Now, |K|= \dfrac{n}{m}=k. Thus, m=\dfrac{n}{k}. Thus K= \langle a^\frac{n}{k} \rangle which is unique.
A group of prime order is cyclic.
- Proof
-
Let G be a group s.t. |G|=p, where p is a prime number.
Let g \in G s.t. H=\langle g \rangle is a subgroup of G.Since p > 1, g \ne \{e\}.
Since H is cyclic, \exists \; g^k=e, for some k \in \mathbb{Z}.
By the division algorithm, k=nq+r where 0 \le r < n.
Hence, e=g^k=g^{nq+r}=g^{nq}g^r=eg^r=g^r.
Since the smallest positive integer k such that g^k=e is n, r=0. Thus n|k.
Conversely, if n|k, then k=nm, m \in \mathbb{Z}.
Consequently, g^k=g^{nm}=(g^n)^m=e^m=e.
Thus, |\langle g \rangle | divides |G|.
Consider that the only two divisors of a prime number are the prime number itself and 1.
Since p < 1, |G|=p.
Since |G|=p, G is cyclic.◻
List all the cyclic subgroups of U(30).
U(30)=\{1,7,11,13,17,19,23,29\} and |U(30)|=8.
|
k |
Calculations |
|k| |
|
7 |
7^1 \equiv 7 \pmod{30}, 7^2 \equiv 19 \pmod{30}, 7^3 \equiv 13 \pmod{30}, 7^4 \equiv 1 \pmod{30} |
4 |
|
11 |
11^1 \equiv 11 \pmod{30}, 11^2 \equiv 1 \pmod{30} |
2 |
|
13 |
13^1 \equiv 13 \pmod{30}, 13^2 \equiv 19 \pmod{30}, 13^3 \equiv 7 \pmod{30}, 13^4 \equiv 1 \pmod{30} |
4 |
|
17 |
17^1 \equiv 17 \pmod{30}, 17^2 \equiv 19 \pmod{30}, 17^3 \equiv 23 \pmod{30}, 17^4 \equiv 1 \pmod{30} |
4 |
|
19 |
19^1 \equiv 19 \pmod{30}, 19^2 \equiv 1 \pmod{30} |
2 |
|
23 |
23^1 \equiv 23 \pmod{30}, 23^2 \equiv 19 \pmod{30}, 23^3 \equiv 17 \pmod{30}, 23^4 \equiv 1 \pmod{30} |
4 |
|
29 |
29^1 \equiv 29 \pmod{30}, 29^2 \equiv 1 \pmod{30} |
2 |
Since \not \exists a \in U(30) s.t. |\langle a \rangle |=|U(30)|=8, U(30) is not a cyclic group.

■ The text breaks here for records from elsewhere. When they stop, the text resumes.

-- ==== Sys2Proof/Machine/Matrix.lean ====
section
/-!
DEFINITION. The matrix array (spec/15 R395 to R403; spec/16 R425 to R432).
-/

namespace Sys2Proof.Machine

/-- Row r of a slot (R396). -/
def Cluster.slotRow (c : Cluster) (slot r : Nat) : BitVec 1024 := tget c.slots (128 * slot + r) 0

/-- Block h of an operand row (R396). -/
def rowBlock (row : BitVec 1024) (h : Nat) : Record := BitVec.ofNat 512 (row.toNat / 2 ^ (512 * h))

/-- Value (i, j) of a tile. -/
def Cluster.tileVal (c : Cluster) (t i j : Nat) : Int := (tget c.tiles (16384 * t + 128 * i + j) 0).toInt

/-- A tile's status: bit 0 SAT, bit 1 NF (R427). -/
def Cluster.status (c : Cluster) (t : Nat) : BitVec 2 := tget c.tileStatus t 0

/-- Tiles zeroed, with their status (R429). -/
def Cluster.zeroTile (c : Cluster) (t : Nat) : Cluster :=
  { c with tiles := c.tiles.filter (fun e => e.1 / 16384 != t), tileStatus := c.tileStatus.filter (fun e => e.1 != t) }

/-- Whether two blocks may be paired (R396). -/
def pairOk (a b : Record) : Bool :=
  let wa := blockWidth (blockFmt a)
  let wb := blockWidth (blockFmt b)
  wa == 0 || wb == 0 || wa == wb

/-- Whether a value is an infinity or a NaN. -/
def Val.special (v : Val) : Bool := match v with | .fin _ _ _ => false | _ => true

/-- Whether a block holds an infinite or NaN element (R427). -/
def blockSpecial (b : Record) : Bool :=
  (List.range (blockElems (blockWidth (blockFmt b)))).any (fun e => (blockVal b e).special)

/-- The products of two paired blocks enter an accumulator, elements ascending (R148, R397); a pair with an infinity or a NaN
contributes 0 (R427). -/
def addPair (f : Nat) (a b : Record) (q : Int × Bool) : Int × Bool :=
  let n := Nat.min (blockElems (blockWidth (blockFmt a))) (blockElems (blockWidth (blockFmt b)))
  (List.range n).foldl (fun acc e =>
    match blockVal a e, blockVal b e with
    | .fin n1 m1 e1, .fin n2 m2 e2 =>
      let r := accumulate acc.1 (n1 != n2) (m1 * m2) (e1 + e2) f
      (r.1, acc.2 || r.2)
    | _, _ => acc) q

/-- One native operation of slots a and b into tile t (R396, R397): none when a block fails its check or two paired blocks have
different widths; otherwise the cluster and whether a special element was read. -/
def Cluster.native (c : Cluster) (f a b t : Nat) : Option (Cluster × Bool) :=
  let blk := fun (slot i h : Nat) => rowBlock (c.slotRow slot i) h
  let cells := (List.range 128).flatMap (fun i => [(i, 0), (i, 1)])
  let ok := cells.all (fun p => blockOk (blk a p.1 p.2) && blockOk (blk b p.1 p.2)) &&
    cells.all (fun p => (List.range 128).all (fun j => pairOk (blk a p.1 p.2) (blk b j p.2)))
  if !ok then none
  else
    let nf := cells.any (fun p => blockSpecial (blk a p.1 p.2) || blockSpecial (blk b p.1 p.2))
    let vals := (List.range 16384).map (fun n =>
      let i := n / 128
      let j := n % 128
      addPair f (blk a i 1) (blk b j 1) (addPair f (blk a i 0) (blk b j 0) (c.tileVal t i j, false)))
    let sat := vals.any (·.2)
    let new := vals.zipIdx.filterMap (fun v => if v.1.1 = 0 then none else some (16384 * t + v.2, wordOfInt v.1.1))
    some ({ c with
      tiles := c.tiles.filter (fun e => e.1 / 16384 != t) ++ new
      tileStatus := tset c.tileStatus t (c.status t ||| BitVec.ofNat 2 (sat.toNat + 2 * nf.toNat)) }, nf)

/-- A native operation of a command: the format fault where it cannot be made (R426). -/
def Job.native (j : Job) (k : Cmd) (f a b t : Nat) : Job :=
  if !j.ok then j
  else
    match (j.s.cluster k.cluster).native f a b t with
    | none => j.fail 10 0 0 0
    | some (c, nf) => { j with s := j.s.withCluster k.cluster (fun _ => c) }.raise { nv := nf }

/-- One 64-byte block read format-aware (R131, R425). -/
def Job.readBlock (j : Job) (k : Cmd) (va : Nat) : Record × Job :=
  let r := j.read k va 64 true
  let b : Record := BitVec.ofNat 512 (ofBytes r.1)
  if r.2.ok && !blockOk b then (b, r.2.fail 10 0 va (r.2.s.commandPa k va)) else (b, r.2)

/-- MX_FILL (R425). -/
def execMxFill (cmd : Nat) (s : State) : Out :=
  .next (s.runCmd cmd (fun s k =>
    let unit_ := fun (i : Nat) (j : Job) =>
      let va := (k.num_ 16 8 + i * k.num_ 28 4) % 2 ^ 64
      let b0 := j.readBlock k va
      let b1 := b0.2.readBlock k (va + 64)
      let row := 128 * k.byte 24 + k.byte 25 + i
      { b1.2 with s := b1.2.s.withCluster k.cluster (fun c =>
          { c with slots := tset c.slots row (BitVec.ofNat 1024 (b0.1.toNat + b1.1.toNat * 2 ^ 512)) }) }
    State.settleCmd k (runUnits unit_ (k.byte 26 - k.pidx) k.pidx (Job.start s))))

/-- MX_MMA (R426). -/
def execMxMma (cmd : Nat) (s : State) : Out :=
  .next (s.runCmd cmd (fun s k =>
    let unit_ := fun (i : Nat) (j : Job) => j.native k (k.byte 19) (k.byte 16 + i) (k.byte 17 + i) (k.byte 18)
    State.settleCmd k (runUnits unit_ (k.byte 20 - k.pidx) k.pidx (Job.start s))))

/-- MX_ZERO (R429). -/
def execMxZero (cmd : Nat) (s : State) : Out :=
  .next (s.runCmd cmd (fun s k =>
    let unit_ := fun (_ : Nat) (j : Job) =>
      { j with s := j.s.withCluster k.cluster (fun c =>
          [0, 1].foldl (fun c t => if (k.byte 16).testBit t then c.zeroTile t else c) c) }
    State.settleCmd k (runUnits unit_ (1 - k.pidx) k.pidx (Job.start s))))

/-- MX_RDACC (R430). -/
def execMxRdacc (cmd : Nat) (s : State) : Out :=
  .next (s.runCmd cmd (fun s k =>
    let rows := k.byte 18
    let t := k.byte 16
    let unit_ := fun (i : Nat) (j : Job) =>
      let c := j.s.cluster k.cluster
      let bytes := (List.range 128).flatMap (fun col => bytesOf (tget c.tiles (16384 * t + 128 * (k.byte 17 + i) + col) 0).toNat 8)
      let j1 := j.write k ((k.num_ 24 8 + i * k.num_ 32 4) % 2 ^ 64) bytes
      if i + 1 = rows ∧ k.num_ 40 8 ≠ 0 then j1.write k (k.num_ 40 8) (bytesOf (c.status t).toNat 8) else j1
    State.settleCmd k (runUnits unit_ (rows - k.pidx) k.pidx (Job.start s))))

/-- The stream that a unit of a matrix command draws from (R431). -/
def matrixStream (seed : Word) (skey unit_ : Nat) : Stream :=
  let start := seed ^^^ (BitVec.ofNat 64 (skey * 2 ^ 16 + unit_) * golden)
  let a := sm start
  ⟨a.1, (sm a.2).1, start⟩

/-- How an output command converts (R428): format, mode, window exponent and stream key. -/
structure OutForm where
  fmt : Nat
  mode : Mode
  frac : Nat
  skey : Nat
deriving DecidableEq, Repr

/-- Accumulator values converted in ascending order (R152, R428): their bytes, and what the conversions raised. -/
def OutForm.convert (o : OutForm) : List Int → Num → List Byte × Num
  | [], n => ([], n)
  | q :: qs, n =>
    if o.fmt = 8 then
      let r := o.convert qs n
      (bytesOf (wordOfInt q).toNat 8 ++ r.1, r.2)
    else
      let t := elemTy (BitVec.ofNat 3 o.fmt)
      let z := n.z
      let c := roundVal t o.mode z.1 (a64Val q o.frac)
      let r := o.convert qs (z.2.raise c.2)
      (bytesOf c.1 (t.bits / 8) ++ r.1, r.2)

/-- One output row is written to its core's window (R399, R428); unit_ numbers its draws (R431). -/
def Job.outRow (j : Job) (k : Cmd) (o : OutForm) (tiles : List Nat) (map : List (Nat × Word)) (roff r unit_ : Nat) : Job :=
  if !j.ok then j
  else
    let s := j.s
    let vals := tiles.flatMap (fun t => (List.range 128).map ((s.cluster k.cluster).tileVal t r))
    let out := o.convert vals ⟨o.mode, matrixStream (BitVec.ofNat 64 (rfield (s.partition k.part).config 0 8)) o.skey unit_, {}⟩
    let woff := field (tget map r 0) 0 15 * 64 + roff
    let pa := s.dev.toNat * 2 ^ 48 + windowAddr (16 * k.cluster + mapCore map r) woff
    if s.placeBusy pa then { j with held := true }
    else
      match s.placeOf pa with
      | .scratchpad g off =>
        if off + out.1.length ≤ 65536 ∧ s.grantsWindow (g / 32) k.part 2 rightWrite then
          { j with s := s.accept (cellsOf pa out.1) }.raise out.2.flags
        else j.fail 9 1 0 pa
      | _ => j.fail 9 1 0 pa

/-- A copy tag of a command is set on a core of its cluster (R400). -/
def State.tagCore (s : State) (k : Cmd) (core : Nat) : State :=
  if k.tagged then s.setTag (16 * k.cluster + core) (k.byte 2) k.scope else s

/-- MX_OUT (R398 to R400, R428): a core's tag is set when the last of its rows has been written. -/
def execMxOut (cmd : Nat) (s : State) : Out :=
  .next (s.runCmd cmd (fun s k =>
    let map := k.map.getD (s.cluster k.cluster).wholeMap
    let o : OutForm := ⟨k.byte 17, modeOf (BitVec.ofNat 2 (k.byte 18)), k.byte 19, k.num_ 28 4⟩
    let tiles := if k.byte 16 = 2 then [0, 1] else [k.byte 16]
    let rows := k.byte 21
    let unit_ := fun (i : Nat) (j : Job) =>
      let r := k.byte 20 + i
      let j1 := j.outRow k o tiles map (k.num_ 24 4) r r
      let more := (List.range rows).any (fun n => decide (i < n) && mapCore map (k.byte 20 + n) == mapCore map r)
      if j1.ok && !more then { j1 with s := j1.s.tagCore k (mapCore map r) } else j1
    State.settleCmd { k with map := some map } (runUnits unit_ (rows - k.pidx) k.pidx (Job.start s))))

/-- A run of a joint operation: its members' commands in rank order, and what stopped it: the member, and its fault or none when a
bank that is being switched holds it. -/
structure JointRun where
  s : State
  members : List Cmd
  stop : Option (Nat × Option (Nat × Nat × Nat × Nat))
deriving DecidableEq, Repr

/-- One unit at one member (R402, R432): K row u mod n of the member's panel u / n, the panel from zero at its first row and written
out with its last. -/
def Job.jointUnit (j : Job) (k : Cmd) (rank u : Nat) : Job :=
  let n := k.byte 18
  let row := u % n
  let panel := (rank + u / n) % 4
  let j0 := if row = 0 then
      { j with s := j.s.withCluster k.cluster (fun c => (c.zeroTile 0).zeroTile 1) } else j
  let j1 := (j0.native k (k.byte 19) (k.byte 16 + row) (k.byte 17 + 2 * row) 0).native k (k.byte 19) (k.byte 16 + row)
    (k.byte 17 + 2 * row + 1) 1
  if row + 1 = n then
    let o : OutForm := ⟨k.byte 20, modeOf (BitVec.ofNat 2 (k.byte 21)), k.byte 19, k.num_ 28 4⟩
    (List.range 128).foldl (fun (j : Job) i =>
      j.outRow k o [0, 1] (k.map.getD []) (k.num_ 36 4 + panel * k.num_ 32 4) i (128 * panel + i)) j1
  else j1

/-- One unit at the members that have not done it, in rank order, until one stops (R432). -/
def JointRun.round (u : Nat) (r : JointRun) : JointRun :=
  (List.range 4).foldl (fun (r : JointRun) m =>
    match r.members[m]? with
    | none => r
    | some k =>
      if r.stop.isSome ∨ u < k.pidx then r
      else
        let j := (Job.start r.s).jointUnit k m u
        if j.ok then
          { r with s := j.s, members := r.members.set m { k with pidx := u + 1, flags := k.flags.or j.flags } }
        else { r with stop := some (m, j.fault) }) r

/-- Every member passes the B panel it holds to the member of rank one lower (R402). -/
def JointRun.rotate (r : JointRun) : JointRun :=
  let slots := fun (k : Cmd) => List.range (256 * k.byte 18)
  let panel := fun (k : Cmd) => (slots k).map (fun i => tget (r.s.cluster k.cluster).slots (128 * k.byte 17 + i) 0)
  let panels := r.members.map panel
  { r with s := (List.range 4).foldl (fun (s : State) m =>
      match r.members[m]? with
      | none => s
      | some k =>
        s.withCluster k.cluster (fun c =>
          { c with slots := ((panels[(m + 1) % 4]?).getD []).zipIdx.foldl (fun t p => tset t (128 * k.byte 17 + p.2) p.1) c.slots })) r.s }

/-- Units from u on until one stops; after the last unit of each of the first three panels the B panels move on.  (DESIGN CHOICE, log entry 48.) -/
def JointRun.run (n : Nat) : Nat → Nat → JointRun → JointRun
  | 0, _, r => r
  | m + 1, u, r =>
    let r1 := r.round u
    if r1.stop.isSome then r1
    else JointRun.run n m (u + 1) (if (u + 1) % n = 0 ∧ u + 1 < 4 * n then r1.rotate else r1)

/-- The members' commands of a joint operation (R403): those that wait with its sequence number.  (DESIGN CHOICE, log entry 48.) -/
def State.jointMembers (s : State) (k : Cmd) (clusters : List Nat) : List (Option Cmd) :=
  clusters.map (fun c => s.cmds.find? (fun m =>
    m.cluster == c && m.engine == 0 && m.code == 2 && m.num_ 24 4 == k.num_ 24 4 && m.outstanding &&
      (s.cluster c).quad.any (fun q => q.tid == m.tid)))

/-- Whether a member's MX.JOINT has failed its check for its sequence number (R403, R450). -/
def State.jointWrong (s : State) (cluster : Nat) : Bool :=
  (s.cluster cluster).quad.any (fun q => s.cmds.any (fun m =>
    m.cluster == cluster && m.engine == 0 && m.code == 2 && m.tid == q.tid && m.state == 4 && m.unread == 1 && m.num_ 24 4 != q.jseq))

/-- Whether a member cannot take part: its command of the sequence number is gone, since it has counted past it (R432), or it has pushed
one of another number in its place (R403). -/
def State.jointGone (s : State) (k : Cmd) (clusters : List Nat) : Bool :=
  (clusters.zip (s.jointMembers k clusters)).any (fun p =>
    p.2.isNone && (s.jointWrong p.1 || (s.cluster p.1).quad.any (fun q => decide (k.num_ 24 4 < q.jseq))))

/-- Every member's command faults with "joint broken", but one that has a fault of its own (R403, R432). -/
def State.breakJoint (s : State) (members : List Cmd) (own : Option (Nat × Nat × Nat × Nat × Nat)) : State :=
  members.zipIdx.foldl (fun (s : State) p =>
    match own with
    | some (m, code, sub, va, pa) => if m = p.2 then s.commandFault p.1 code sub va pa else s.commandFault p.1 12 2 0 0
    | none => s.commandFault p.1 12 2 0 0) s

/-- MX_JOINT (R401 to R403, R432): it runs at all four members together, once all four wait with its sequence number. -/
def execMxJoint (cmd : Nat) (s : State) : Out :=
  .next (s.runCmd cmd (fun s k0 =>
    let k := { k0 with map := some (k0.map.getD (s.cluster k0.cluster).wholeMap), state := 2, waiting := true }
    let s1 := s.putCmd k
    match (s1.cluster k.cluster).quad.find? (fun q => q.tid == k.tid && !q.members.isEmpty) with
    | none => s1.commandFault k 12 2 0 0
    | some q =>
      if k.broken ∨ s1.jointGone k q.members then s1.commandFault k 12 2 0 0
      else
        let found := (s1.jointMembers k q.members).filterMap (fun m => m)
        if found.length ≠ 4 ∨ found.any (fun m => !(m.state == 2 && m.waiting)) then s1.waitCmd k
        else if found.any (fun m => m.byte 18 != k.byte 18 || m.byte 20 != k.byte 20) then s1.breakJoint found none
        else
          let n := k.byte 18
          let from_ := found.foldl (fun (a : Nat) m => Nat.min a m.pidx) (4 * n)
          let r := JointRun.run n (4 * n - from_) from_ ⟨s1, found, none⟩
          match r.stop with
          | some (_, none) => (r.members.foldl State.putCmd r.s).waitCmd ((r.members.find? (fun m => m.num == k.num)).getD k)
          | some (m, some (code, sub, va, pa)) => r.s.breakJoint r.members (some (m, code, sub, va, pa))
          | none =>
            r.members.foldl (fun (s : State) m =>
              let s2 := ((List.range 128).map (mapCore (m.map.getD []))).dedup.foldl (fun (s : State) c => s.tagCore m c) s
              (s2.putCmd { m with waiting := false }).send (.commandComplete m.num)) r.s))

end Sys2Proof.Machine
end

However the following subgroups of U(30) are cyclic: \{1,7,13,19\}, \{1,17,19,23\}, \{1,11\}, \{1,19\} , \{1,29\} and \{1\}.
Let n \geq 1. Then U(n) is cyclic iff n=1, 2, 4, p^k or 2p^k where p is an odd prime and k \geq 1.
U(n) is not cyclic if n is divisible by two distinct odd primes or by 4 and an odd prime.
U(1), U(2), U(3), U(4), U(5), U(6), U(7), U(9), U(10), U(11), U(18), U(27) are cyclic.
U(8), U(16), U(20), U(30) are not cyclic.